══ THE DATA

/-- A load by the group (11 R260): one address, and a failure traps every lane (10 R226). -/
def loadGroup (f : MemF) (k : Cursor) (s : State) : State :=
  let g := s.group k.gk
  let act := lanesOf k.active
  if f.space = .gl && !s.withinCap k.gk then s.setThr (s.ckOf g) 4
  else if !guardG g f.h k then groupMode f.h id k s
  else if act.any fun l => s.threadHolds k.gk l false then s
  else
    let r := groupReq g k f f.size.bytes .read 1
    match s.check k.gk r with
    | (s, .wait) => s
    | (s, .trap c d) => trapAll k c d (s.takeReplies k.gk)
    | (s, c) =>
      let ws := s.watchAll k r
      let n := f.size.regs
      if !ws.isEmpty then (s.takeReplies k.gk).finish k ws
      else if s.locHolds k.gk (f.space = .sp) false r c ||
          (f.space = .gl && !s.l1Hits (s.groupLoadFlight k f r c) && !s.hasRequests (coreOf k.gk) 1) then s
      else
        let s := s.takeReplies k.gk
        match f.space, c with
        | .sp, .ok loc _ _ =>
          if s.poisoned .pad loc r.size then trapAll k 16 (detailM r.addr 0 1 r.size 1) s
          else
            let fl := s.groupLoadFlight k f r c
            let ns := s.notesFor fl
            let s := (s.strongHere fl).tookAll k fl ns
            (s.modGroup k.gk fun g =>
              (g.write n f.d (loadValue f.size (s.load .pad loc r.size))).advanceActive k).finish k []
        | _, c =>
          let (s, k) := s.groupTx k c
          let act := lanesOf k.active
          if act.isEmpty then s.finish k []
          else match s.linkTrap k c r with
            | some d => trapAll k 3 d s
            | none =>
              let fl := s.groupLoadFlight k f r c
              let ns := s.l1Notes fl
              match s.l1Look fl with
              | (s, some v) =>
                ((s.tookAll k fl ns).modGroup k.gk fun g => (g.write n f.d (loadValue f.size v)).advanceActive k).finish k []
              | (s, none) =>
                let waits := fl.waits
                let (s, id) := s.launchFlight fl
                let s := s.sendRemote fl 0 []
                let s := if isStrong f then act.foldl (fun s l => s.modThread k.gk l fun t => { t with strongRead := some id }) s else s
                let s := s.modGroup k.gk (·.hold n f.d)
                if waits then (act.foldl (fun s l => s.modThread k.gk l fun t => { t with wait := .window id }) s).finish k []
                else (s.modGroup k.gk (·.advanceActive k)).finish k []

/-! ## Stores -/

/-- The bytes that a lane writes less those that a higher lane of the instruction writes (11 R261). DEDUCED (log 15). -/
def winBytes (mine : Tbl Byte) (higher : List (Tbl Byte)) : Tbl Byte :=
  mine.filter fun b => !(higher.any fun h => h.any fun c => c.1 = b.1)

/-- What fences have lent to the threads of lanes, for a strong write. DEDUCED (log 22). -/
def State.lentBy (s : State) (gk : Nat) (ls : List Nat) (strong : Bool) : List (Nat × Scope) :=
  if strong then ls.filterMap fun l => (s.thread gk l).fenceRel.map fun c => ((s.thread gk l).tid, c) else []

/-- Buffers a transaction's store (15 R373), with the run that translated it (10 R250). -/
def Thread.txBuffer (t : Thread) (loc slice : Nat) (run : Nat × Nat) (bytes : Tbl Byte) : Thread :=
  { t with tx := { t.tx with
    wset := bytes.foldl (fun m b => m.put b.1 b.2) t.tx.wset
    homes := t.tx.homes.put (loc / 128) slice
    runs := t.tx.runs.put (loc / 128) run } }

/-- One lane's store after its checks, with the number of its instruction's requests and the bytes that it writes.
DEDUCED (log 16). -/
def State.storeLane (s : State) (k : Cursor) (f : MemF) (q : Nat) (bytes : Nat → Tbl Byte) (r : Req) (c : Checked) :
    State × List Trap :=
  let t := s.thread k.gk r.lane
  let step (s : State) (u : Thread → Thread) : State := s.modThread k.gk r.lane fun t => { u t with lpc := t.lpc + 1 }
  match c with
  | .trap cls det => (s, [⟨r.lane, cls, det⟩])
  | .wait => (s, [])
  | c =>
    let mine := bytes r.lane
    let fl : Flight := { memFlight f s k.gk [r.lane] t.tid r c t.tx.act (s.lentBy k.gk [r.lane] (isStrong f)) (.store mine) with req := q }
    let s := if isStrong f then s.modThread k.gk r.lane fun t => { t with fenceRel := none } else s
    if t.tx.act then
      match c with
      | .remote _ => (s.txAbort k.gk r.lane 5, [])
      | _ => (step s fun t => t.txBuffer fl.loc fl.slice fl.run mine, [])
    else if (f.space = .sp || f.space = .ln) && !fl.heldRelease then
      (step (((s.write .pad mine).strongHere fl).releases fl) id, [])
    else
      let waits := fl.waits
      let s := if f.space = .gl && !waits then s.modCore fl.core (·.l1Store mine) else s
      let (s, id) := s.launchFlight fl
      let s := s.sendRemote fl 1 (mine.map (·.2))
      if waits then (s.modThread k.gk r.lane fun t => { t with wait := .window id }, []) else (step s fun t => t, [])

/-- The value that a lane stores: the low bytes of B. DEDUCED (log 15). -/
def storeBytes (loc size v : Nat) : Tbl Byte := place loc size v

/-- A store by lanes (11 R260, R261). -/
def storeLanes (f : MemF) (k : Cursor) (s : State) : State :=
  let g := s.group k.gk
  let cs := guarded g f.h k
  if (cs.any fun l => s.threadHolds k.gk l true) || (isStrong f && s.lendHolds k.gk cs) then s
  else match s.checkAll k.gk (laneReqs g k f f.size.bytes .write 2) with
    | (s, none) => s
    | (s, some rs) =>
      let rs := rs.map fun rc => (rc.1, rc.2.watched k.handler (s.thread k.gk rc.1.lane) rc.1)
      if (rs.any fun rc => s.locHolds k.gk (f.space = .sp || f.space = .ln) true rc.1 rc.2)
          || (f.space = .gl && !s.hasRequests (coreOf k.gk)
            (requestCount 128 (rs.filter fun rc => !(s.thread k.gk rc.1.lane).tx.act))) then s
      else
        let s := s.takeReplies k.gk
        let val (l : Nat) : Nat :=
          match g.lanes.get? l with
          | some t => laneVal g t k.handler .b32 f.size.regs f.b
          | none => 0
        let locs := rs.filterMap fun rc =>
          match rc.2 with
          | .ok loc _ _ => some (rc.1.lane, loc)
          | .remote _ => some (rc.1.lane, rc.1.addr)
          | _ => none
        let act (l : Nat) : Bool := (g.lanes.get? l).any (·.tx.act)
        let whole (l : Nat) : Tbl Byte :=
          match locs.find? fun e => e.1 = l with
          | some (_, loc) => storeBytes loc f.size.bytes (val l)
          | none => []
        let bytes (l : Nat) : Tbl Byte :=
          winBytes (whole l) ((locs.filter fun e => l < e.1 && !act e.1 && !act l).map fun e => whole e.1)
        let txs := rs.filterMap fun rc =>
          match rc.2 with
          | .ok loc _ _ => if act rc.1.lane then some (rc.1.lane, loc / 128) else none
          | _ => none
        let (s, kept) := s.txFit k.gk txs
        let gone := (txs.map (·.1)).filter fun l => !(kept.any fun e => e.1 = l)
        let (q, s) := s.fresh
        let (s, ts) := runLanes (fun s r c => s.storeLane k f q bytes r c) (rs.filter fun rc => !gone.contains rc.1.lane) s
        (s.advanceOthers k cs).finish k ts

/-- A store by the group is buffered in each of its lanes that is in a transaction (15 R373); it is made for the others. DEDUCED
(log 21). -/
def State.groupBuffer (s : State) (k : Cursor) (c : Checked) (mine : Tbl Byte) : State × Cursor :=
  let acts := (lanesOf k.active).filter fun l => (s.thread k.gk l).tx.act
  match c with
  | .ok loc run slice =>
    (acts.foldl (fun s l => s.modThread k.gk l fun t => { t.txBuffer loc slice run mine with lpc := t.lpc + 1 }) s,
      { k with active := k.active &&& ~~~(maskOf acts) })
  | _ => (s, k)

/-- A store by the group (11 R260). -/
def storeGroup (f : MemF) (k : Cursor) (s : State) : State :=
  let g := s.group k.gk
  let act := lanesOf k.active
  if !guardG g f.h k then groupMode f.h id k s
  else if (act.any fun l => s.threadHolds k.gk l true) || (isStrong f && s.lendHolds k.gk act) then s
  else
    let r := groupReq g k f f.size.bytes .write 2
    match s.check k.gk r with
    | (s, .wait) => s
    | (s, .trap c d) => trapAll k c d (s.takeReplies k.gk)
    | (s, c) =>
      let ws := s.watchAll k r
      let loc := match c with | .ok loc _ _ => loc | _ => r.addr
      let acts := act.filter fun l => (s.thread k.gk l).tx.act
      let mine := storeBytes loc r.size (groupVal g .b32 f.size.regs f.b)
      if !ws.isEmpty then (s.takeReplies k.gk).finish k ws
      else if s.locHolds k.gk (f.space = .sp) true r c ||
          (f.space = .gl && acts.length < act.length && !s.hasRequests (coreOf k.gk) 1) then s
      else
        let (s, k) := (s.takeReplies k.gk).groupTx k c
        let (s, k) := s.groupBuffer k c mine
        let act := lanesOf k.active
        if act.isEmpty then s.finish k []
        else match s.linkTrap k c r with
        | some d => trapAll k 3 d s
        | none =>
          let fl := memFlight f s k.gk act (groupTid k.gk) r c false (s.lentBy k.gk act (isStrong f)) (.store mine)
          let s := if isStrong f then act.foldl (fun s l => s.modThread k.gk l fun t => { t with fenceRel := none }) s else s
          if f.space = .sp && !fl.heldRelease then
            ((((s.write .pad mine).strongHere fl).releases fl).modGroup k.gk (·.advanceActive k)).finish k []
          else
            let waits := fl.waits
            let s := if f.space = .gl && !waits then s.modCore fl.core (·.l1Store mine) else s
            let (s, id) := s.launchFlight fl
            let s := s.sendRemote fl 1 (mine.map (·.2))
            if waits then (act.foldl (fun s l => s.modThread k.gk l fun t => { t with wait := .window id }) s).finish k []
            else (s.modGroup k.gk (·.advanceActive k)).finish k []

/-! ## Prefetches and page requests -/

/-- The prefetches of checked addresses, each sector once; a failed address is dropped (11 R264). -/
def State.pfFlights (s : State) (k : Cursor) (f : MemF) (q : Nat) (rs : List (Req × Checked)) : List Flight :=
  let all : List Flight := (rs.filter fun rc => match rc.2 with | .ok .. | .remote _ => true | _ => false).map fun rc =>
    { memFlight f s k.gk [] rc.1.tid rc.1 rc.2 false [] (.prefetch f.rd.toNat) with req := q }
  all.foldl (fun m o => if m.any fun e => e.remote = o.remote && e.loc / 64 = o.loc / 64 then m else m ++ [o]) []

/-- Prefetches go out for the sectors that the L1 does not hold. One of a remote line asks the peer, and allocates nothing here
(22 R467). DEDUCED (log 18). -/
def State.prefetch (s : State) (k : Cursor) (f : MemF) (rs : List (Req × Checked)) : State :=
  let (q, s) := s.fresh
  (s.pfFlights k f q rs).foldl (fun s fl =>
    match s.l1Look fl with
    | (s, some _) => s
    | (s, none) => ((s.launchFlight fl).1).sendRemote fl 0 []) s

/-- A list of requests that only the walks can hold. -/
def withChecks (k : Cursor) (rs : List Req) (f : List (Req × Checked) → State → State) (s : State) : State :=
  match s.checkAll k.gk rs with
  | (s, none) => s
  | (s, some rs) => f rs (s.takeReplies k.gk)

/-- A prefetch by each checked request (11 R264): held while no request entry is free, or fewer than it needs (10 R236). -/
def prefetchOp (f : MemF) (k : Cursor) (rs : List Req) (s : State) : State :=
  match s.checkAll k.gk rs with
  | (s, none) => s
  | (s, some rs) =>
    let need := ((s.pfFlights k f 0 rs).filter fun fl => !s.l1Hits fl).length
    if !s.hasRequests (coreOf k.gk) (max 1 need) then s
    else (((s.takeReplies k.gk).prefetch k f rs).modGroup k.gk (·.advanceActive k)).finish k []

/-- A page that is not valid and resident (11 R265): permission alone does not count. -/
def Checked.absentPage (c : Checked) : Bool :=
  match c with
  | .trap cls det => let cause := det.toNat / 2 ^ 64 % 256; cls = 4 || (cls = 3 && (cause = 1 || cause = 2))
  | _ => false

/-- One record for each unique page (10 R253), its ID with bit 15 for a grid launched from the device (02 R54). -/
def State.requestPages (s : State) (k : Cursor) (tag : Nat) (rs : List (Req × Checked)) : State :=
  let g := s.group k.gk
  let ck := s.ckOf g
  let dev := ((s.teamOf g).bind s.gridOf).any (·.dev)
  let pages := firsts ((rs.filter fun rc => rc.2.absentPage).map fun rc => rc.1.addr / 65536)
  pages.foldl (fun s p => s.postEvent (ck / 16)
    { bytes := recordBytes 0x12 0 0 (recordId ck 0 dev) 0 (coreOf k.gk) (p * 65536), time := some ck, tag := tag }) s

/-- A page request by each checked request (10 R253; 11 R265): its lanes wait while one of its records is held. -/
def pgreqOp (k : Cursor) (rs : List Req) (s : State) : State :=
  withChecks k rs (fun rs s =>
    let (tag, s) := s.fresh
    let s := s.requestPages k tag rs
    if (s.fn (s.ckOf (s.group k.gk) / 16)).held.any fun r => r.tag = tag then
      ((lanesOf k.active).foldl (fun s l => s.modThread k.gk l fun t => { t with wait := .pgreq tag }) s).finish k []
    else (s.modGroup k.gk (·.advanceActive k)).finish k []) s

/-! ## Demotion (11 R267) -/

/-- Demotes the lines of a physical interval in the L2 and drops them from the core's L1. -/
def State.demote (s : State) (core lo hi : Nat) : State :=
  let inside (line : Nat) : Bool := lo / 128 ≤ line && line * 128 < hi
  let l2 : Tbl L2Way := s.l2.map fun e => if inside e.2.line then (e.1, { e.2 with v := 7 }) else e
  { s with l2 := l2 }.modCore core fun c => { c with l1 := c.l1.filter fun l => !inside l.line }

/-- The translation of a page of a demotion: by the TLBs of the core and its locality, else by a walk, which fills them (10 R240,
R248). The walk takes no time of its own here. DEDUCED (log 19). -/
def State.lookupNow (s : State) (core ck page : Nat) : State × Option TlbEntry :=
  let d := dieOf core
  let fill (s : State) (e : TlbEntry) : State :=
    let s := s.modCore core fun c => { c with tlb := tlbPut c.tlb e 128 }
    { s with tlb2 := s.tlb2.put d (tlbPut (s.tlb2Of d) e 16384) }
  match (s.core core).tlb.find? fun e => e.covers ck page with
  | some e => (s.modCore core fun c => { c with tlb := tlbPut c.tlb e 128 }, some e)
  | none =>
    match (s.tlb2Of d).find? fun e => e.covers ck page with
    | some e => (fill s e, some e)
    | none =>
      let s := s.walkTouch ck (page * 65536)
      match s.walk ck (page * 65536) with
      | .ok e => (fill s e, some e)
      | _ => (s, none)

════

_DESCRIPTION OF THE TASK_
Copy every line from the records that holds the string "isEmpty".

_SOLUTION_
      if !ws.isEmpty then (s.takeReplies k.gk).finish k ws
          if act.isEmpty then s.finish k []
      if !ws.isEmpty then (s.takeReplies k.gk).finish k ws
        if act.isEmpty then s.finish k []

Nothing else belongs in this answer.